Exercise prompt: Your answer should consist only of the lines below from the one with "def State.servesUdp (s" through the one with "transport (R309). -/", copied exactly.

Records for the exercise:

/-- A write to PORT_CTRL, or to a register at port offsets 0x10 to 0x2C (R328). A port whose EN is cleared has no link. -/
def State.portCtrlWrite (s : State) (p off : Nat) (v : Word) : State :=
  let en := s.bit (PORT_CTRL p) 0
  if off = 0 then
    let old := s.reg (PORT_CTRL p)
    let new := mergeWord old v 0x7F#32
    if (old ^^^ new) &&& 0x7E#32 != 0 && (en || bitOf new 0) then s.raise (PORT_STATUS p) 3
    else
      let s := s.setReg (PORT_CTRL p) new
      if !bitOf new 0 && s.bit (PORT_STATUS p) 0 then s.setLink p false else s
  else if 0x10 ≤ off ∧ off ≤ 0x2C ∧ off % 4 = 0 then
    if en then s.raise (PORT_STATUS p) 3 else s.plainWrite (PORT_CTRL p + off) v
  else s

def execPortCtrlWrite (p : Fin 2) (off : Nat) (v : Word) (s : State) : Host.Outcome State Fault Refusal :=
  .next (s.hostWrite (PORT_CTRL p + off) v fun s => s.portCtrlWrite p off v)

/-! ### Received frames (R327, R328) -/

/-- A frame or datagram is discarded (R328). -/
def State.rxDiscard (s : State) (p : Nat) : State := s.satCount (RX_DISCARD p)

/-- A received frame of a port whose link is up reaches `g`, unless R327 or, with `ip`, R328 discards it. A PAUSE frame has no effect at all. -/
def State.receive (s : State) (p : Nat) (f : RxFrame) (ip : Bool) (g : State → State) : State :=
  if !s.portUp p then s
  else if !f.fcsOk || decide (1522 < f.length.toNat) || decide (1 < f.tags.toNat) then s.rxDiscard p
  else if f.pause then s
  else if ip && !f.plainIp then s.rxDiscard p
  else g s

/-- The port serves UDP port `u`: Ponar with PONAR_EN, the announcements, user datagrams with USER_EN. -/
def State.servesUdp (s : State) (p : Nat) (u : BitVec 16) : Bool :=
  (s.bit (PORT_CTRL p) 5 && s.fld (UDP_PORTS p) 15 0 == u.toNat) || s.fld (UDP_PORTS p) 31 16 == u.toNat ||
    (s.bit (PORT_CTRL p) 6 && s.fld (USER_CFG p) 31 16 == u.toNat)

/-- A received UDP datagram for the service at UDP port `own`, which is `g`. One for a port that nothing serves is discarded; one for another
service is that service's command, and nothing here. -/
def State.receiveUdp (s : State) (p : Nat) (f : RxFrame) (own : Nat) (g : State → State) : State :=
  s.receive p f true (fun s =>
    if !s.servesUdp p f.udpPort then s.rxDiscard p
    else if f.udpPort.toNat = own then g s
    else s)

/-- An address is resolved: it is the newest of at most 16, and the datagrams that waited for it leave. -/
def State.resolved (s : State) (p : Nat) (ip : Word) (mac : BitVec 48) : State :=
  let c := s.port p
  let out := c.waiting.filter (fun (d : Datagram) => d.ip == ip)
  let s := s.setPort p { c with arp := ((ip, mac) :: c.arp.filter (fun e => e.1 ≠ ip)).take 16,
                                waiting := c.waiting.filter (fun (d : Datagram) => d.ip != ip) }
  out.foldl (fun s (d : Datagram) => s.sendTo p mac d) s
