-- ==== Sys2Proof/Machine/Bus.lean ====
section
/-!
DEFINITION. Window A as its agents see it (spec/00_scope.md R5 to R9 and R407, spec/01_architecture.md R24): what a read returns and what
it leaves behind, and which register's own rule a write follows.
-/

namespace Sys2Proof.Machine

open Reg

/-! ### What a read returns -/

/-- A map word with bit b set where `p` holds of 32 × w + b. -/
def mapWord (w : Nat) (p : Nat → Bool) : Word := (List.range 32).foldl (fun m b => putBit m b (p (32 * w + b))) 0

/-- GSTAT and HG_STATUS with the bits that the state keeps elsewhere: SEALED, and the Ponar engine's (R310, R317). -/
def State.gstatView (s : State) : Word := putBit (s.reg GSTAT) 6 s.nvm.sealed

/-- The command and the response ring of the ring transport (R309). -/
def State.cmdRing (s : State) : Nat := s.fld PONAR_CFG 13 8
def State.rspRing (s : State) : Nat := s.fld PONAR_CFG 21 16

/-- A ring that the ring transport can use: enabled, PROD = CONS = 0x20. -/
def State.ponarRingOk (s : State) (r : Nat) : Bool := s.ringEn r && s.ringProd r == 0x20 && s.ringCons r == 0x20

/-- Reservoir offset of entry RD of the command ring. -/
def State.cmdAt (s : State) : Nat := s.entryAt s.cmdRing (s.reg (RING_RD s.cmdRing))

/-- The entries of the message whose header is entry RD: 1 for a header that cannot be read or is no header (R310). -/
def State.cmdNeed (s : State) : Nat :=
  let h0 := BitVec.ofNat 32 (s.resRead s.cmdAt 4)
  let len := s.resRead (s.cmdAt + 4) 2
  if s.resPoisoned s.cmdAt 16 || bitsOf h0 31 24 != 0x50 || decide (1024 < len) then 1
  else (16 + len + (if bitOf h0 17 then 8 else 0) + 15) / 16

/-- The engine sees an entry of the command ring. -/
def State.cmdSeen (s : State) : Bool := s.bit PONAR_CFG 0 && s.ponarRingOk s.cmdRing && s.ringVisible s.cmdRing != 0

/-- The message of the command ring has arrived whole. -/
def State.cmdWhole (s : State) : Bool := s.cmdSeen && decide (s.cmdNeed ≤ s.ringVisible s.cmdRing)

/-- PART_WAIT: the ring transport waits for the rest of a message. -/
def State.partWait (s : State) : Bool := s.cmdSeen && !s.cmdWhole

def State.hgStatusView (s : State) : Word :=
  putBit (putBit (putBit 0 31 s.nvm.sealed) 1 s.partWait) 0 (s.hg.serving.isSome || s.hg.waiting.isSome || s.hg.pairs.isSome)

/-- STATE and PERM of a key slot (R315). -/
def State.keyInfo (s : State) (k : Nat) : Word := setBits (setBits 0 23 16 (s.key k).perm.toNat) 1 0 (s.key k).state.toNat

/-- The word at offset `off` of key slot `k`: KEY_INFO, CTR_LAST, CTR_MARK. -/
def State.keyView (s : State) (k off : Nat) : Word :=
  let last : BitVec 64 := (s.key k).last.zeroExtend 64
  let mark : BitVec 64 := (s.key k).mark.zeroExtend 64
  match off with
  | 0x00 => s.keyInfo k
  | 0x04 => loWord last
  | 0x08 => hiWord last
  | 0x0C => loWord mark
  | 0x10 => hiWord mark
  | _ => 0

Solved exercise:
def State.servesUdp (s : State) (p : Nat) (u : BitVec 16) : Bool :=
  (s.bit (PORT_CTRL p) 5 && s.fld (UDP_PORTS p) 15 0 == u.toNat) || s.fld (UDP_PORTS p) 31 16 == u.toNat ||
    (s.bit (PORT_CTRL p) 6 && s.fld (USER_CFG p) 31 16 == u.toNat)

/-- A received UDP datagram for the service at UDP port `own`, which is `g`. One for a port that nothing serves is discarded; one for another
service is that service's command, and nothing here. -/
def State.receiveUdp (s : State) (p : Nat) (f : RxFrame) (own : Nat) (g : State → State) : State :=
  s.receive p f true (fun s =>
    if !s.servesUdp p f.udpPort then s.rxDiscard p
    else if f.udpPort.toNat = own then g s
    else s)

/-- An address is resolved: it is the newest of at most 16, and the datagrams that waited for it leave. -/
def State.resolved (s : State) (p : Nat) (ip : Word) (mac : BitVec 48) : State :=
  let c := s.port p
  let out := c.waiting.filter (fun (d : Datagram) => d.ip == ip)
  let s := s.setPort p { c with arp := ((ip, mac) :: c.arp.filter (fun e => e.1 ≠ ip)).take 16,
                                waiting := c.waiting.filter (fun (d : Datagram) => d.ip != ip) }
  out.foldl (fun s (d : Datagram) => s.sendTo p mac d) s
-- ==== Sys2Proof/Machine/Bus.lean ====
section
/-!
DEFINITION. Window A as its agents see it (spec/00_scope.md R5 to R9 and R407, spec/01_architecture.md R24): what a read returns and what
it leaves behind, and which register's own rule a write follows.
-/

namespace Sys2Proof.Machine

open Reg

/-! ### What a read returns -/

/-- A map word with bit b set where `p` holds of 32 × w + b. -/
def mapWord (w : Nat) (p : Nat → Bool) : Word := (List.range 32).foldl (fun m b => putBit m b (p (32 * w + b))) 0

/-- GSTAT and HG_STATUS with the bits that the state keeps elsewhere: SEALED, and the Ponar engine's (R310, R317). -/
def State.gstatView (s : State) : Word := putBit (s.reg GSTAT) 6 s.nvm.sealed

/-- The command and the response ring of the ring transport (R309). -/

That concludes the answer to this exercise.